• _EXERCISE BRIEF_
Give back exactly the lines of the material below, starting with the line with "let l := s.nrw.waits.map" and going on through the line with "forEach (l.filter (fun".

• _RECORDED INFORMATION_
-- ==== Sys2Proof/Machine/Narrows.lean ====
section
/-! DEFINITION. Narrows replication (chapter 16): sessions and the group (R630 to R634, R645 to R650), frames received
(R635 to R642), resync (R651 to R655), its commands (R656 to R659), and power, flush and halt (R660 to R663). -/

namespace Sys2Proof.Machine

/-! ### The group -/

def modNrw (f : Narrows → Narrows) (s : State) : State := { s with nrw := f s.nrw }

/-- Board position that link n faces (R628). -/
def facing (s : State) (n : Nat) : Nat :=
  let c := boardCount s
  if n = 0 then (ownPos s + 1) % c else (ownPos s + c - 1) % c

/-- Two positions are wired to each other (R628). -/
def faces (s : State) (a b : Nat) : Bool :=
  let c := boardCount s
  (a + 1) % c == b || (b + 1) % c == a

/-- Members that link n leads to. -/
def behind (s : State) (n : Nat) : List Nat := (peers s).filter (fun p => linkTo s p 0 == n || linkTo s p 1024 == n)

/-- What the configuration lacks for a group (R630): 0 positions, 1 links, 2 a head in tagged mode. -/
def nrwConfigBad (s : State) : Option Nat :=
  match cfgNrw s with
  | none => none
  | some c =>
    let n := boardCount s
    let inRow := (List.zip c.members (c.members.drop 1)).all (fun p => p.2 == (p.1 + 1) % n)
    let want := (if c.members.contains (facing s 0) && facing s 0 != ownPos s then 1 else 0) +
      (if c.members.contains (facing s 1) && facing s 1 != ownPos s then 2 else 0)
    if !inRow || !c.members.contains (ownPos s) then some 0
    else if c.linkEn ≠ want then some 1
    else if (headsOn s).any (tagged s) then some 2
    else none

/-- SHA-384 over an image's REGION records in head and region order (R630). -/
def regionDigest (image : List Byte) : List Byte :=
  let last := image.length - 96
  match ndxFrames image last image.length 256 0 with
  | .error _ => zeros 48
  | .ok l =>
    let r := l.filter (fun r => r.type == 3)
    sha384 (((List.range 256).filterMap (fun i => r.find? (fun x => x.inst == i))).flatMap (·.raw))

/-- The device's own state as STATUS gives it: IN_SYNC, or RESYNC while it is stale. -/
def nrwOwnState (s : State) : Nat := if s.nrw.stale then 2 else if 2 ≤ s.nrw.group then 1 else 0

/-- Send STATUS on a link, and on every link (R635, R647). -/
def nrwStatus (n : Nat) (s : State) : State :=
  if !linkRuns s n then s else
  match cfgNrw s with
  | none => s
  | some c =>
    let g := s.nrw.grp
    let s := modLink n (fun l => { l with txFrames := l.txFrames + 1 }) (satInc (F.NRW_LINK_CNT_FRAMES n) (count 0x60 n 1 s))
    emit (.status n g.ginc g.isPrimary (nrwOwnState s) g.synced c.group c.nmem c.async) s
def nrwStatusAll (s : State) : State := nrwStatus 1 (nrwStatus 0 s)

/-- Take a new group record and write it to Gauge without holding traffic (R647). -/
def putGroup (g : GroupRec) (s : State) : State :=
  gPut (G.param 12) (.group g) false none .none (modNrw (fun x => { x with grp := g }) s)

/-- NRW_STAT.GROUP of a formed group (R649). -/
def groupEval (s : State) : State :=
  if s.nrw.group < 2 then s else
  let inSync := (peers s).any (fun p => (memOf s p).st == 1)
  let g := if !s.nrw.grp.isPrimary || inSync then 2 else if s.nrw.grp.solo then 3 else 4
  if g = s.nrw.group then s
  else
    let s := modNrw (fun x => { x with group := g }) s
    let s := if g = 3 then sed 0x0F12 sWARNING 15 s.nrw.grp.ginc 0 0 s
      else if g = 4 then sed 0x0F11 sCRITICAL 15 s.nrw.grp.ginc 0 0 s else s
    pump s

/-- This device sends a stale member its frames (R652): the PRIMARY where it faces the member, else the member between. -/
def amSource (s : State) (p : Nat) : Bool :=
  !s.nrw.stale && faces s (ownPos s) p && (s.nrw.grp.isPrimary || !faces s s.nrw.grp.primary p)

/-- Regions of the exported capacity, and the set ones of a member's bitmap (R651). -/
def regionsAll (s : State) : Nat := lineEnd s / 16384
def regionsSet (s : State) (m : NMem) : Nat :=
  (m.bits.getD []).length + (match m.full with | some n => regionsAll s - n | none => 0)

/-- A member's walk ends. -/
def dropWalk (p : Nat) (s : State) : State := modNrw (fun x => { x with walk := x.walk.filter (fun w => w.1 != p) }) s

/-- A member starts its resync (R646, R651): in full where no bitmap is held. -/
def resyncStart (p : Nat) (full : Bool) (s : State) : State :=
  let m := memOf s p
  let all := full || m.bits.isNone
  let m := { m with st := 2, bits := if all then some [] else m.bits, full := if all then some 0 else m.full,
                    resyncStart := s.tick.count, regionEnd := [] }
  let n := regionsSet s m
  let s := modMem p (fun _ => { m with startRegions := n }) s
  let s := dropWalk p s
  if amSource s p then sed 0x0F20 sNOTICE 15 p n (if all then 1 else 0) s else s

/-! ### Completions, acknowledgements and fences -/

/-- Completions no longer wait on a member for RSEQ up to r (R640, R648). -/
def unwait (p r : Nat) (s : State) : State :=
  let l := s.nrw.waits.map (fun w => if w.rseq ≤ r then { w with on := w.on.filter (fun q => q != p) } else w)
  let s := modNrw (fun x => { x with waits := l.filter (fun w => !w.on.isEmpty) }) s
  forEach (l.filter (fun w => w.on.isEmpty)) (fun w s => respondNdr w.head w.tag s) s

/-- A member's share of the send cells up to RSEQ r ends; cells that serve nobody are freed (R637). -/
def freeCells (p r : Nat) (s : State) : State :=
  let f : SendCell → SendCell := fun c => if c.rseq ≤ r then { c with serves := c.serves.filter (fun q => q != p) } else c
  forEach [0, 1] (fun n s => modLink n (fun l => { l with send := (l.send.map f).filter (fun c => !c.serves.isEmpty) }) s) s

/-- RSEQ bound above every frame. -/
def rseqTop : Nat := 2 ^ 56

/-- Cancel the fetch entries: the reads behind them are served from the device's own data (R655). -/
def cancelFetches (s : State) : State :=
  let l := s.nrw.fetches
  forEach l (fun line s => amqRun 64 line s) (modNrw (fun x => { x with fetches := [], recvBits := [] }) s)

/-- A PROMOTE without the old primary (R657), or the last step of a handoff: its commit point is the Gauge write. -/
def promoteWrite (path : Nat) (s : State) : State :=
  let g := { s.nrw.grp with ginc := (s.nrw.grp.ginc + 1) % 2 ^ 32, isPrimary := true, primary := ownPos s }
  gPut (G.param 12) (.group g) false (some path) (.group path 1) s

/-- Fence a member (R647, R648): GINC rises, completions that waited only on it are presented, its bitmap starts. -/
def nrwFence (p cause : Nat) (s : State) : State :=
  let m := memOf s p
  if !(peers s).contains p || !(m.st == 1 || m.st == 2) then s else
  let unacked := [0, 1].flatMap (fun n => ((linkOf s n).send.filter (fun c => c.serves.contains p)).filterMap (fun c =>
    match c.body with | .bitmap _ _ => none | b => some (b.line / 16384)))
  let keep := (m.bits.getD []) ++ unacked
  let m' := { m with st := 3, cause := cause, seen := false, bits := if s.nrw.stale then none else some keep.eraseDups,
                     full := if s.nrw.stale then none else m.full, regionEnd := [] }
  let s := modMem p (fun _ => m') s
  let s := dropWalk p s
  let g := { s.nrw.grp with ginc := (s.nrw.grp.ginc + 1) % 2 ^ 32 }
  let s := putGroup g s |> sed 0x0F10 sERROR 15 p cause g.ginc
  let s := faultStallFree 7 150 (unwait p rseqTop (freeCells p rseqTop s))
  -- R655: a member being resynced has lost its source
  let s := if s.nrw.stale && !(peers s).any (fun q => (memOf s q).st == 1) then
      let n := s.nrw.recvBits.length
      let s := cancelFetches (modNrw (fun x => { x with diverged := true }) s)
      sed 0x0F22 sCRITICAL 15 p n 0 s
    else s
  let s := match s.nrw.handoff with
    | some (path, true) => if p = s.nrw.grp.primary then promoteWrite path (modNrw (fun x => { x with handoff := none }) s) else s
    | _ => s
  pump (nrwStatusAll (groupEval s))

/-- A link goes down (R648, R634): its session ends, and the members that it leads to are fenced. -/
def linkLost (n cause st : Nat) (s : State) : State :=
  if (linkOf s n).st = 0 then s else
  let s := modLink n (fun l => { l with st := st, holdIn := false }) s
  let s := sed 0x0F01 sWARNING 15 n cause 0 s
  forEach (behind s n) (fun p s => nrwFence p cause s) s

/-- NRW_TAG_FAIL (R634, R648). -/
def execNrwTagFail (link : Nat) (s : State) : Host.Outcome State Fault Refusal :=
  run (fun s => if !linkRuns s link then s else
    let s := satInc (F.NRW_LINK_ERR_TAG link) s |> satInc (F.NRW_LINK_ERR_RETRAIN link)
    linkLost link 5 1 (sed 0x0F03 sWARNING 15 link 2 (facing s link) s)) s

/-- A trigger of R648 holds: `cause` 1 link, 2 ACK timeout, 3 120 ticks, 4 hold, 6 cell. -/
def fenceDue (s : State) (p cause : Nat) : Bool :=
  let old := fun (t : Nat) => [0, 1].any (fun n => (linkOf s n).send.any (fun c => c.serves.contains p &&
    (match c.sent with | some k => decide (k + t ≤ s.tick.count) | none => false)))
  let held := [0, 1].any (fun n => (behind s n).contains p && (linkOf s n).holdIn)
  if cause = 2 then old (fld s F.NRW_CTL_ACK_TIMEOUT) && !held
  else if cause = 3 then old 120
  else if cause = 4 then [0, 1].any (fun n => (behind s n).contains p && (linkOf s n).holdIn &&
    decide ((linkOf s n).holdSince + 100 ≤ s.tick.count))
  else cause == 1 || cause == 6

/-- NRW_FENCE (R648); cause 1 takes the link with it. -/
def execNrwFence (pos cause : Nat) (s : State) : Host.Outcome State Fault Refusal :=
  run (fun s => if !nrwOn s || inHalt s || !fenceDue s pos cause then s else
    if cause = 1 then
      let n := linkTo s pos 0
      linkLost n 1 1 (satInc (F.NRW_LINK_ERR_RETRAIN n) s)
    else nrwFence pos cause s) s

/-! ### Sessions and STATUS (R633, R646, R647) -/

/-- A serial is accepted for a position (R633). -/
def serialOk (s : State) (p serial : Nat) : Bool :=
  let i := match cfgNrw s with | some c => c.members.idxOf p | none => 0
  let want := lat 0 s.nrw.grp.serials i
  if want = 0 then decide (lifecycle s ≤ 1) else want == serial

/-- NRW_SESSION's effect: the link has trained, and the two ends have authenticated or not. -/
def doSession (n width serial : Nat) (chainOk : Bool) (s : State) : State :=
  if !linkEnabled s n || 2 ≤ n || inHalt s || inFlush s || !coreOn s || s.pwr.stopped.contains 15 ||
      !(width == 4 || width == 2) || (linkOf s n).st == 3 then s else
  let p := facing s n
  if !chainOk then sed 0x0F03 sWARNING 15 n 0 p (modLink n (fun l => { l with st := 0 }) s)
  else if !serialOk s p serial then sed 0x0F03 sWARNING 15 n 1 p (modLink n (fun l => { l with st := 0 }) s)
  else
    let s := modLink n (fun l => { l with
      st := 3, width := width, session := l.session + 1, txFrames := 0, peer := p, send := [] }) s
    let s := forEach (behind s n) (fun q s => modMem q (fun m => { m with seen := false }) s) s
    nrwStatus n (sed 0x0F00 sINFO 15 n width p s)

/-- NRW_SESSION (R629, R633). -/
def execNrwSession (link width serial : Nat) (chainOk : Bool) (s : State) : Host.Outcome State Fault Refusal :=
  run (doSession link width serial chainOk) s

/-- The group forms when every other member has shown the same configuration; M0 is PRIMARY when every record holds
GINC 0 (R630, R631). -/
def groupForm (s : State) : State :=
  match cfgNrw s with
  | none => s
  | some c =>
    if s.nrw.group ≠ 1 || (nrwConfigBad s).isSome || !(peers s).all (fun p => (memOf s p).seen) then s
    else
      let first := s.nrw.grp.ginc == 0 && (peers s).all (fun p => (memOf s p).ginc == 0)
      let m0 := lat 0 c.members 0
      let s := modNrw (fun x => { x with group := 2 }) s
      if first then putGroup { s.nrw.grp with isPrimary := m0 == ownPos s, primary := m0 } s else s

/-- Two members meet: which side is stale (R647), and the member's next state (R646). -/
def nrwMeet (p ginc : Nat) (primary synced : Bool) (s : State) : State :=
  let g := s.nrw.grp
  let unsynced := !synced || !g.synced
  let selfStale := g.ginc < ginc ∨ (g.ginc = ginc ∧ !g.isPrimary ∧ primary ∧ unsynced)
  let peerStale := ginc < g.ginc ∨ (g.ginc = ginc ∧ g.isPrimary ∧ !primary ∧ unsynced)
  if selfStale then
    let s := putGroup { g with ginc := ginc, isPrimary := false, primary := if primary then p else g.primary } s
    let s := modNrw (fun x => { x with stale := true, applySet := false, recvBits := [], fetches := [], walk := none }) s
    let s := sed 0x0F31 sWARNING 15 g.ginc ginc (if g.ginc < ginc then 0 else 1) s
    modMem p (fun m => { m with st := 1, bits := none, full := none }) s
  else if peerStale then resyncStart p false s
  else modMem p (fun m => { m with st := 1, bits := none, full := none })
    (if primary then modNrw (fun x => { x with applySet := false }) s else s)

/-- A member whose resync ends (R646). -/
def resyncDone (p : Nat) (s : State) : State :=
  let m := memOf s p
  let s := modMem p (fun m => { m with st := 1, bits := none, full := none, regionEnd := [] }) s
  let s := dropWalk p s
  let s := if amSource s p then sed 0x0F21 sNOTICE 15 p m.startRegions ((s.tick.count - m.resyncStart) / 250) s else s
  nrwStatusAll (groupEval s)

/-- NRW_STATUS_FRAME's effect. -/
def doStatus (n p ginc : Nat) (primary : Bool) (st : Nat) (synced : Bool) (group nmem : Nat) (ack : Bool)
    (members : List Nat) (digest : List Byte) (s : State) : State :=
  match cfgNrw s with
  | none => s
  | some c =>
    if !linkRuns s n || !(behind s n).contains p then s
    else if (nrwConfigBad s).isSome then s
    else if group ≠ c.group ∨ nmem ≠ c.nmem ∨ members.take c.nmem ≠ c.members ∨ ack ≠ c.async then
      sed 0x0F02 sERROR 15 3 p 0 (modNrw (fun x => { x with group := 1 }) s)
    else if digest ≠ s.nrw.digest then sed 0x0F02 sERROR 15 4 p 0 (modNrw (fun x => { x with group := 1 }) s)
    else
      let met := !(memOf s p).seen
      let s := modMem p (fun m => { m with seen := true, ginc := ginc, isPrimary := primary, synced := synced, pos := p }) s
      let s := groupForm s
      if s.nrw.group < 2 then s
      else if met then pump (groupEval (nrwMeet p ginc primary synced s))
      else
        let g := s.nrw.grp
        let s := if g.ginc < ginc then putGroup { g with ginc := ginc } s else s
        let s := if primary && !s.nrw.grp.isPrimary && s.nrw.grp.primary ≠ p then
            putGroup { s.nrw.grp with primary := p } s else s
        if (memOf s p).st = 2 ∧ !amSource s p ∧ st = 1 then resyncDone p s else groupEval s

• _RESPONSE_
  let l := s.nrw.waits.map (fun w => if w.rseq ≤ r then { w with on := w.on.filter (fun q => q != p) } else w)
  let s := modNrw (fun x => { x with waits := l.filter (fun w => !w.on.isEmpty) }) s
  forEach (l.filter (fun w => w.on.isEmpty)) (fun w s => respondNdr w.head w.tag s) s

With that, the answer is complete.